Lily ya esperaba las palabras que salieron de los labios de Xaden y sin embargo todavía se sorprendió por ellas.

—Lo siento, pero eso ya no será posible.

Anna se lo había advertido. Jazmín era una espina en su carne. Lily había sido criada como una joven loba dulce y tranquila. Ella iba a ser la compañera del Alfa Xaden. Iba a ser una compañera y esposa adecuada. Madre de sus hijos, así que había sido criada en el modo de una mujer de alta alcurnia adecuada. Todo se había tirado por la ventana sin ningún respeto por alguien que no era su compañero. Por alguien que, según lo que Anna le había dicho, había sido una miserable esclava. Un don nadie.

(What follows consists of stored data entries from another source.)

/-- A replay that is due restores the tile, moves address generators back, and starts the command from its first repeat. -/
theorem startReplay_due {s : State} {t : Nat} {r : Replay} {c : Cur} (hr : (s.tile t).replay = some r)
    (hc : (s.queue (.cq t)).cur = some c) (hcyc : (s.tile t).cyc = r.hold + 96) :
    ∃ v, agsOnly t (s.setT t ((s.tile t).restored c)) v ∧
      startReplay s t = v.setQ (.cq t)
        { v.queue (.cq t) with cur := some { c with rep := 0, run := r.runs }, sNext := r.hold + 96 } := by
  simp only [startReplay, hr, hc, runTo_now hcyc]
  refine ⟨_, ?_, rfl⟩
  refine forEach_rel (agsOnly t) (agsOnly_refl t) (fun _ _ _ => agsOnly_trans) _ _ (fun x n => ?_) _
  split
  · exact agsOnly_setAg x t n _
  · exact agsOnly_trans (agsOnly_setAg x t n _) (agsOnly_setPos _ t n _)

/-! A write of AG_FIFO. -/

@[simp] theorem State.agUnit_setAg_same (s : State) (t n : Nat) (v : AgUnit) : (s.setAg t n v).agUnit t n = v := by
  simp [State.setAg, State.agUnit]

/-- A push into a FIFO with room appends the entry. -/
theorem agPush_room {s : State} {t n : Nat} (v : Nat)
    (h : (s.agUnit t n).fifo.length + (s.agUnit t n).kept.length < 64) :
    agPush s t n v = s.setAg t n { s.agUnit t n with fifo := (s.agUnit t n).fifo ++ [v % 2 ^ 22] } := by
  simp [agPush, Nat.not_le.2 h]

/-- A push into a full FIFO sets OVF and is lost. -/
theorem agPush_full {s : State} {t n : Nat} (v : Nat)
    (h : 64 ≤ (s.agUnit t n).fifo.length + (s.agUnit t n).kept.length) :
    agPush s t n v = s.wr (agBase t n) AG_FIFO_STAT.OVF 1 := by simp [agPush, h]

/-- What reaches an awake pack wakes nothing (R518). -/
theorem wakePack_of_awake {s : State} {p : Nat} (h : s.awake p) : wakePack s p = s :=
  wakePack_awake s p (fun k hk => by simpa [State.awake, hk] using h)

/-- A write of the unit of AG_FIFO pushes the low 22 bits. -/
theorem unitWrite_agFifo (s : State) {t n : Nat} (v : Nat) (ht : t < 144) (hn : n < 3) :
    unitWrite s (.ag t n) (agBase t n + 0x50) 8 v {} = agPush s t n (v % 2 ^ 22) := by
  have h8 : (agBase t n + 0x50) % 8 = 0 := by unfold agBase tileBase; omega
  obtain ⟨_, _, hf⟩ := unit_agfifo t n ⟨okTile_of_lt ht, hn⟩
  simp [unitWrite, hf, writeField, writeOnly, coverage, h8, bitsAt, bitAt, fieldPos, AG_FIFO.BASE]

/-- A write of AG_FIFO that passes its checks in an awake pack pushes the low 22 bits and completes (R152). -/
theorem exec_agFifo {s : State} {c : Src} {t n : Nat} (v : Nat) (hl : s.live = true) (ht : t < 144) (hn : n < 3)
    (hacc : s.accepts c (agBase t n + 0x50) 8) (haw : s.awake (packOf t)) :
    exec (.agFifo c t n v) s = .next ((agPush s t n (v % 2 ^ 22)).emit (.compl 0 [])) := by
  have hx : exec (.agFifo c t n v) s = .next (regCmd s c (agBase t n + 0x50) 8 v {}) :=
    onLive_ok (ok := okTile t && decide (n < 3)) hl (by simp [okTile, ht, hn])
      (fun s => regCmd s c (agBase t n + 0x50) 8 v {})
  obtain ⟨hbuf, hblk, _⟩ := unit_agfifo t n ⟨okTile_of_lt ht, hn⟩
  have hw : wakeReg s (.ag t n) true = s := wakePack_of_awake haw
  rw [hx, regCmd_unit s c _ 8 v {} _ hacc hbuf hblk, hw, unitWrite_agFifo s v ht hn]

/-! TILE_CYCLES. -/

theorem exec_tileCyclesWrap {s : State} {t : Nat} (hl : s.live = true) (ht : t < 144) :
    exec (.tileCyclesWrap t) s = .next (cyclesWrap s t) :=
  onLive_ok hl (okTile_of_lt ht) (fun s => cyclesWrap s t)

/-- From 2^48 cycles on the count goes on 2^48 lower, with WRAP set (R70). -/
theorem cyclesWrap_due {s : State} {t : Nat} (h : 2 ^ 48 ≤ s.tileCycles t) :
    cyclesWrap s t =
      (s.setT t { s.tile t with cycBase := (s.tile t).cycBase + 2 ^ 48 }).wr (tileBase t) TILE_CYCLES.WRAP 1 := if_pos h

/-- Below 2^48 cycles nothing wraps. -/
theorem cyclesWrap_early {s : State} {t : Nat} (h : s.tileCycles t < 2 ^ 48) : cyclesWrap s t = s := if_neg (by omega)

/-- A later base of the cycle counter lowers the count by as much. -/
theorem tileCycles_setT_cycBase (s : State) (t n : Nat) :
    (s.setT t { s.tile t with cycBase := (s.tile t).cycBase + n }).tileCycles t = s.tileCycles t - n := by
  simp only [State.tileCycles, State.tile_setT_same]
  exact Nat.sub_add_eq _ _ _

end Sys2Proof.Machine

open Sys2Proof Sys2Proof.Machine

/-- Settles O11: a replay that is due restores the bank, a push fills or overflows the FIFO, the cycle counter wraps. -/
theorem replayFifoCycles : Obligations.ReplayFifoCycles := by
  unfold Obligations.ReplayFifoCycles
  refine ⟨fun s t r c hl ht hr hc hcyc => ?_, fun s c t n v hl ht hn _ => ⟨fun hacc haw => ?_, fun h => ?_, fun h => ?_⟩⟩
  · obtain ⟨v, hv, he⟩ := startReplay_due hr hc hcyc
    have htile := hv.tile
    rw [State.tile_setT_same] at htile
    refine ⟨_, (exec_scaledReplay hl ht).trans (congrArg _ he), ?_, ?_, ?_, ?_, ?_⟩
    · rw [State.tile_setQ, htile]; rfl
    · simp
    · simp
    · rw [State.tile_setQ, htile]; rfl
    · rw [hv.same]; rfl
  · refine ⟨_, exec_agFifo v hl ht hn hacc haw, fun hroom => ?_, fun hfull => ?_⟩
    · rw [agPush_room _ hroom, Nat.mod_mod]
      exact ⟨State.agUnit_setAg_same s t n _, rfl⟩
    · rw [agPush_full _ hfull]
      exact ⟨State.rd_wr_same s (agBase t n) AG_FIFO_STAT.OVF 1, regsBut_wr s _ _ 1, rfl⟩
  · refine ⟨_, exec_tileCyclesWrap hl ht, ?_⟩
    rw [cyclesWrap_due h]
    exact ⟨tileCycles_setT_cycBase s t _, State.rd_wr_same _ _ _ 1, regsBut_wr _ _ _ 1, rfl⟩
  · rw [exec_tileCyclesWrap hl ht, cyclesWrap_early h]

end

section
/-! PROOFS. The memory that an event touches (R417, R537, R541), and the refusal of a low-bit command (R46, R166). -/

namespace Sys2Proof.Machine

/-! The bytes that an event record of partition scope may change. -/

theorem evRecord_length (e : Ev) (part time : Nat) (d : EvData) : (evRecord e part time d).length = 64 := by
  simp [evRecord]

@[simp] theorem nfHook_mem (s : State) (k a n : Nat) : (nfHook s k a n).mem = s.mem := by
  rw [(waitsOnly_nfHook s k a n).same]

@[simp] theorem State.bump_mem (s : State) (b : Nat) (c w : Field) (n : Nat) : (s.bump b c w n).mem = s.mem := by
  rw [s.bump_eq]

@[simp] theorem sendMsix_mem (s : State) (ld vec : Nat) : (sendMsix s ld vec).mem = s.mem := by
  unfold sendMsix; dsimp only; split
  · split <;> rfl
  · rfl

/-- A ring's record changes no byte outside its place. -/
theorem ringPut_mget (s : State) (src : Nat × Nat) (k base lg wr rd : Nat) (rcd : List Nat) {x : Nat}
    (h : x < base + wr % 2 ^ lg ∨ base + wr % 2 ^ lg + rcd.length ≤ x) :
    mget (ringPut s src k base lg wr rd rcd).1.mem x = mget s.mem x := by
  unfold ringPut; dsimp only; split
  · rw [nfHook_mem]
    exact mget_mwrite_out _ _ _ _ h
  · rfl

Lily había sido amable con Jazmín al principio, incluso le gustó. Pero de todo lo que Anna había dicho y de todo lo que ella había visto. Jazmín era un monstruo y estaba aquí para robarle a Xaden. Eso era todo lo que ella era. Y Lily, por primera vez en su vida, ardió en celos, odio y envidia de que esta nadie tenía todo lo que ella había querido. A pesar de cómo era el modelo, la compañera perfecta.

—¿Oh? —Lily respondió suavemente a sus palabras.

—Lo siento por haberte engañado —Xaden se disculpó—. Lo siento por venderte esa historia falsa. Si pudiera retractarme, lo haría.

Ella estaba callada por un rato.

—¿Hay alguna razón específica por la que cambiaste de opinión? —ella le preguntó.

—Jazmín quiere criar a su hijo. Era o hacerlo o irse con el bebé —dijo Xaden.

—Pero aún podrías haberla persuadido de no hacerlo —dijo Lily—. Eres el Alfa y esta es tu manada. Puedes hacer que cualquiera haga lo que quieras.

—No a Jazmín —él dijo—. Al menos ya no. ¿Antes? Probablemente. Pero desde que se quedó embarazada, se habilitó un lado terco de ella que nunca supe que existía. Ella se escaparía. Confía en mí.

Lily asintió. Ya había imaginado criar a ese bebé como propio.

Iba a amarlo y cuidarlo como si fuera suyo. Pero ahora al escuchar cómo Xaden había cambiado de opinión, todo lo que quería hacer era dañar al bebé. Haría daño tanto a Jazmín como al bebé.

—Entiendo —dijo Lily—. Pero todavía vamos a realizar nuestra ceremonia de apareamiento. ¿Cierto?

—No —él negó con la cabeza.

Le dolió a Lily como un golpe difícil. Había esperado que él le dijera que ya no iba a tener el bebé. Pero lo que no esperaba era que él le dijera que ya no iban a ser compañeros.

—¿P… Ppp.. por qué? —tartamudeó ella.

—No creo que esté listo para ser tu compañero, Lily —él expresó—. Para ser honesto, nunca quise un compañero después de perderte. Tenerte de vuelta en mi vida. Nunca esperé que sucediera.

—¿Es por ella? —preguntó audazmente Lily.

—¿Quién? ¿Jazmín? No —dijo Xaden—. Por supuesto que no. Ella no será mi compañera. Pero tengo que estar presente en la vida del bebé. Eso entraría en conflicto contigo y no quiero eso. Lily, tú mereces a alguien que te ame incondicionalmente.

—Nunca podría hacer eso —Xaden dejó caer la bomba—. Y sé que eso es lo que esperarías de mí. Nunca podría darte eso.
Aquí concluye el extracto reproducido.